Apart from wearing Islamic dress, it is also shown in the Islamic films by the use of Arabic terms at every available opportunity. M's words confirm Hoekstra's argument that watching religious films inspires viewers to connect film and life experience, to reflect on their own life experiences and, quite often, to change their behavior.39 Here, as in the case of the piety movement in Egypt, behavior is at the heart of the enforcement of the norm by Islamic groups.40.

Conclusion

Amin, Ali, Religion in Indonesian Cinemas: The Representation of Religion in Indonesian Box Offices Saarbrucken: Lambert Academic Publishing, 2011. Arief, Gde D., “From Sex to Syahadat: The Market and Resurgence of Religion in Indonesian Cinema in http:/ /etnohistori. Bayat, Asef, "Muslim Youth and the Claim of Youthfulness," i Linda Herrera og Asef Bayat (red.), Being Young and Muslim: New Cultural Politics in the Global South and North, New York: Oxford University Press, 2010.

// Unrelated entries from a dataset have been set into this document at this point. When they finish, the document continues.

-- ==== Sys2Proof/Machine/VxArith.lean ====
section
/-! DEFINITION. Element arithmetic of the vector engine: `vx.ew`, `vx.fma`, `vx.cvt`, `vx.red`, `vx.opt` and `vx.rng`
(R193 to R201, R206, R207, R212, R214). -/

namespace Sys2Proof.Machine

open Sys2Proof

/-! ## `vx.ew` (R194 to R197, R214) -/

/-- FUNC is listed (R194). -/
def ewListed (f : Nat) : Bool := decide (f ≤ 0x0C ∨ (0x10 ≤ f ∧ f ≤ 0x19) ∨ f = 0x20)

/-- FUNC reads src2. -/
def ewBinary (f : Nat) : Bool := [0x01, 0x02, 0x03, 0x04, 0x05, 0x0A, 0x0C, 0x19].contains f

/-- FUNC takes INT32 elements. -/
def ewInt (f : Nat) : Bool := decide (f ≤ 0x0C ∨ f = 0x10)

/-- An INT32 function on integers, before saturation; `c` is the constant. -/
def ewIntOp (f : Nat) (a b c : Int) : Int :=
  match f with
  | 0x01 => a + b
  | 0x02 => a - b
  | 0x03 => a * b
  | 0x04 => if a < b then b else a
  | 0x05 => if b < a then b else a
  | 0x06 => a + c
  | 0x07 => a * c
  | 0x08 => (a.natAbs : Int)
  | 0x09 => -a
  | 0x0A => if b < a then 1 else 0
  | 0x0B => if c < a then 1 else 0
  | 0x0C => if a = b then 1 else 0
  | 0x10 => if 0 < a then a else 0
  | _ => a

/-- The constants 1 and +0. -/
def oneV : Val := .fin false 1 0
def zeroV : Val := .fin false 0 0

/-- A comparison's result. -/
def boolV (b : Bool) : Val := if b then oneV else zeroV

/-- Functions 0x01 to 0x0C and RELU on values, exact (R196, R197). -/
def ewExact (f : Nat) (a b c : Val) : Val × Flags :=
  match f with
  | 0x01 => addV a b
  | 0x02 => subV a b
  | 0x03 => mulV a b
  | 0x04 => (if a.isNan || b.isNan then .nan else if ltV a b then b else a, {})
  | 0x05 => (if a.isNan || b.isNan then .nan else if ltV b a then b else a, {})
  | 0x06 => addV a c
  | 0x07 => mulV a c
  | 0x0A => (boolV (ltV b a), {})
  | 0x0B => (boolV (ltV c a), {})
  | 0x0C => (boolV (eqV a b), {})
  | _ => (if a.isNan then .nan else if ltV zeroV a then a else zeroV, {})

/-- s = 65,536 ÷ (65,536 − P), rounded with RNE to FP32 (R214). -/
def dropScale (p : Nat) : Val :=
  fp32.decode (fp32.round .rne false (divV (.fin false 65536 0) (.fin false (65536 - p) 0)).1).1

/-- One element of `vx.ew` in a float format. -/
def ewFloat (f fmt : Nat) (denorm : Bool) (c draw x y : Nat) : Nat × Flags :=
  let top := 2 ^ (fmtBits fmt - 1)
  if f = 0x00 then (x, {})
  else if f = 0x08 then (x % top, {})
  else if f = 0x09 then ((x + top) % (2 * top), {})
  else if f = 0x20 ∧ draw < c then (0, {})
  else
    let a := readElem fmt denorm x
    let b := if ewBinary f then readElem fmt denorm y else (zeroV, {})
    let k := if f = 0x06 ∨ f = 0x07 ∨ f = 0x0B then readElem 0x2 denorm c else (zeroV, {})
    let v : Val × Flags :=
      if f = 0x20 then mulV a.1 (dropScale c)
      else if f = 0x19 then
        if a.1.isNan || b.1.isNan then (.nan, {})
        else let z := special2 0x12 x a.1; let w := mulV z.1 b.1; (w.1, z.2.or w.2)
      else if 0x11 ≤ f then (if a.1.isNan then (.nan, {}) else special2 f x a.1)
      else ewExact f a.1 b.1 k.1
    let e := roundElem fmt .rne denorm v.1
    (e.1, (((a.2.or b.2).or k.2).or v.2).or e.2)

/-- One element of `vx.ew`. -/
def ewElem (f fmt : Nat) (denorm : Bool) (c draw x y : Nat) : Nat × Flags :=
  if fmt = 0xD then satInt 32 (ewIntOp f (toSigned 32 x) (toSigned 32 y) (toSigned 16 c))
  else ewFloat f fmt denorm c draw x y

/-! ## `vx.fma` (R198) -/

def fmaElem (fmt : Nat) (denorm : Bool) (x y z : Nat) : Nat × Flags :=
  if fmt = 0xD then satInt 32 (toSigned 32 x * toSigned 32 y + toSigned 32 z)
  else
    let a := readElem fmt denorm x
    let b := readElem fmt denorm y
    let d := readElem fmt denorm z
    let m := mulV a.1 b.1
    let v := addV m.1 d.1
    let e := roundElem fmt .rne denorm v.1
    (e.1, ((((a.2.or b.2).or d.2).or m.2).or v.2).or e.2)

/-! ## `vx.cvt` (R77 to R80, R199) -/

/-- A stored element as a source value. -/
def sourceVal (fmt : Nat) (denorm : Bool) (raw scale : Nat) : Val × Flags :=
  let v := readElem fmt denorm raw
  (if isMx fmt then scaled v.1 scale else v.1, v.2)

/-- One element into a format that is not MX. -/
def cvtElem (sf df rnd : Nat) (denorm : Bool) (draw raw scale : Nat) : Nat × Flags :=
  if sf = df then (raw, {})
  else
    let v := sourceVal sf denorm raw scale
    let e := roundElem df (modeAt rnd [draw] 0) denorm v.1
    (e.1, v.2.or e.2)

/-! ## `vx.red` (R200, R201) -/

/-- One step of MAX or MIN over values that are not NaN: the first of equal extremes stays. -/
def extreme (max : Bool) (a b : Val) : Val := if (if max then ltV a b else ltV b a) then b else a

/-- Position of the largest of a list, or of its first NaN. -/
def argmaxGo : List Val → Nat → Nat → Val → Nat
  | [], _, best, _ => best
  | v :: t, i, best, bv => if v.isNan then i else if ltV bv v then argmaxGo t (i + 1) i v else argmaxGo t (i + 1) best bv

def argmax : List Val → Nat
  | [] => 0
  | v :: t => if v.isNan then 0 else argmaxGo t 1 0 v

/-- The terms of SUM, SUMSQ and SUMABS. -/
def redTerm (rop : Nat) (v : Val) : Val := if rop = 3 then (mulV v v).1 else if rop = 5 then v.abs else v

/-- A sum over a float source: groups of 16 into an FP32 accumulator, rounded once to the destination. -/
def redSum (df : Nat) (denorm : Bool) (init : Option Nat) (ts : List Val) : Nat × Flags :=
  let st : Nat × Flags := match init with
    | none => (0, {})
    | some x => if df = 0 then (x, {})
      else let v := readElem df denorm x; ((fp32.round .rne false v.1).1, v.2)
  let g := addGroups denorm 16 st.1 (ts.map (fun v => ⟨v, v.isNan⟩))
  if df = 0 then (g.1, st.2.or g.2)
  else
    let e := roundElem df .rne denorm (fp32.decode g.1)
    (e.1, (st.2.or g.2).or e.2)

/-- A sum over an INT32 source. -/
def redSumInt (df : Nat) (denorm : Bool) (init : Option Nat) (ts : List Int) : Nat × Flags :=
  let n := ts.sum
  if df = 0xD then satInt 32 (n + (match init with | some x => toSigned 32 x | none => 0))
  else
    let v : Val × Flags := match init with
      | some x => let a := readElem df denorm x; let r := addV a.1 (intVal n); (r.1, a.2.or r.2)
      | none => (intVal n, {})
    let e := roundElem df .rne denorm v.1
    (e.1, v.2.or e.2)

/-- One result of `vx.red` from the elements along the axis, in ascending position. -/
def redElem (rop sf df : Nat) (denorm : Bool) (init : Option Nat) (xs : List Nat) : Nat × Flags :=
  let vs := xs.map (readElem sf denorm)
  let fl := vs.foldl (fun (f : Flags) v => f.or v.2) {}
  match rop with
  | 4 => (argmax (vs.map (fun v => v.1)), fl)
  | 1 | 2 =>
    let st := match init with
      | some x => [readElem df denorm x]
      | none => []
    let all := (st ++ vs).map (fun v => v.1)
    let v := if all.any Val.isNan then Val.nan else (all.drop 1).foldl (extreme (decide (rop = 1))) (all.headD zeroV)
    let e := roundElem df .rne denorm v
    (e.1, (st.foldl (fun (f : Flags) v => f.or v.2) fl).or e.2)
  | _ =>
    let r := if sf = 0xD then
        redSumInt df denorm init (xs.map (fun x =>
          let i := toSigned 32 x
          if rop = 3 then i * i else if rop = 5 then (i.natAbs : Int) else i))
      else redSum df denorm init (vs.map (fun v => redTerm rop v.1))
    let nv : Flags := {}
    (r.1, (fl.or nv).or r.2)

/-! ## `vx.opt` (R205 to R207) -/

/-- An FP32 operation with RNE on FP32 patterns. -/
def op32 (denorm : Bool) (f : Val → Val → Val × Flags) (x y : Nat × Flags) : Nat × Flags :=
  let a := fp32.flushIn denorm x.1
  let b := fp32.flushIn denorm y.1
  let v := f a.1 b.1
  let e := fp32.round .rne denorm v.1
  (e.1, ((((x.2.or y.2).or a.2).or b.2).or v.2).or e.2)

/-- Hyperparameter `i` of the 32 bytes of R205: 0 LR, 1 BETA1, 2 BETA2, 3 EPS, 4 WD, 5 C1, 6 C2, 7 GSCALE. -/
def hyperOf (h : BitVec 256) (i : Nat) : Nat × Flags := (bits h.toNat (32 * i) 32, {})

/-- What one element of `vx.opt` gives: the new parameter in FP32, m, v, and g after GSCALE; then flags. -/
structure OptOut where
  w : Nat
  m : Nat
  v : Nat
  g : Nat
  fl : Flags
  deriving DecidableEq, Repr

/-- One element of `vx.opt`, on FP32 patterns. -/
def optElem (adam denorm : Bool) (h : BitVec 256) (w grad m v : Nat) : OptOut :=
  let mul := op32 denorm mulV
  let add := op32 denorm addV
  let sub := op32 denorm subV
  let p := fun (x : Nat) => ((x, {}) : Nat × Flags)
  let one := p 0x3F800000
  let lr := hyperOf h 0
  let b1 := hyperOf h 1
  let b2 := hyperOf h 2
  let wd := hyperOf h 4
  let g := mul (p grad) (hyperOf h 7)
  if adam then
    let m' := add (mul b1 (p m)) (mul (sub one b1) g)
    let v' := add (mul b2 (p v)) (mul (mul (sub one b2) g) g)
    let den := add (op32 denorm (fun a _ => sqrtV a) (mul v' (hyperOf h 6)) (p 0)) (hyperOf h 3)
    let u := op32 denorm divV (mul m' (hyperOf h 5)) den
    let w' := sub (p w) (mul lr (add u (mul wd (p w))))
    { w := w'.1, m := m'.1, v := v'.1, g := g.1, fl := (w'.2.or m'.2).or v'.2 }
  else
    let g2 := add g (mul wd (p w))
    let m' := add (mul b1 (p m)) g2
    let w' := sub (p w) (mul lr m')
    { w := w'.1, m := m'.1, v := v, g := g.1, fl := w'.2.or m'.2 }

/-! ## `vx.rng` (R212) -/

/-- Element `e` of a draw in a format. -/
def rngElem (dist c fmt : Nat) (base : W64) (salt : W32) (key : W64) (e : Nat) : Nat × Flags :=
  let w := draw32 base salt key e
  match dist with
  | 0 => (w, {})
  | 1 => roundElem fmt .rne false (.fin false (w / 256) (-24))
  | 2 =>
    let w0 := draw32 base salt key (e / 2 * 2)
    let w1 := draw32 base salt key (e / 2 * 2 + 1)
    let sine := decide (e % 2 = 1)
    roundElem fmt .rne false (within2 (if sine then 0x41 else 0x40) w0 w1 (normalVal w0 w1 sine))
  | _ => roundElem fmt .rne false (boolV (decide (c ≤ w / 65536)))

end Sys2Proof.Machine
end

Heryanto, Ariel, “Pop Culture and Competing Identities”, in Ariel Heryanto (ed.), Popular Culture in Indonesia: Fluid Identities in Post-Authoritarian Politics, Oxon: Routledge, 2008. Upgraded Piety and Pleasure: The New Middle Class and Islam in Indonesian Popular Culture', in Andrew N. Mahmood, Saba, Politics of Piety: the Islamic Revival and the Feminist Subject, Princeton: Princeton University Press, 2005.

Otto, Rudolf, The Idea of ​​the Holy: An Inquiry into the Non-Rational Factor in the Idea of ​​the Divine and Its Relation to the Rational, Londen: Oxford University Press, 1950. Smith-Hefner, Nancy, “Young People Language, Gallische gezelligheid en de nieuwe Indonesische middenklasse”, in Journal of Linguistic Anthropology, 2007, Vol.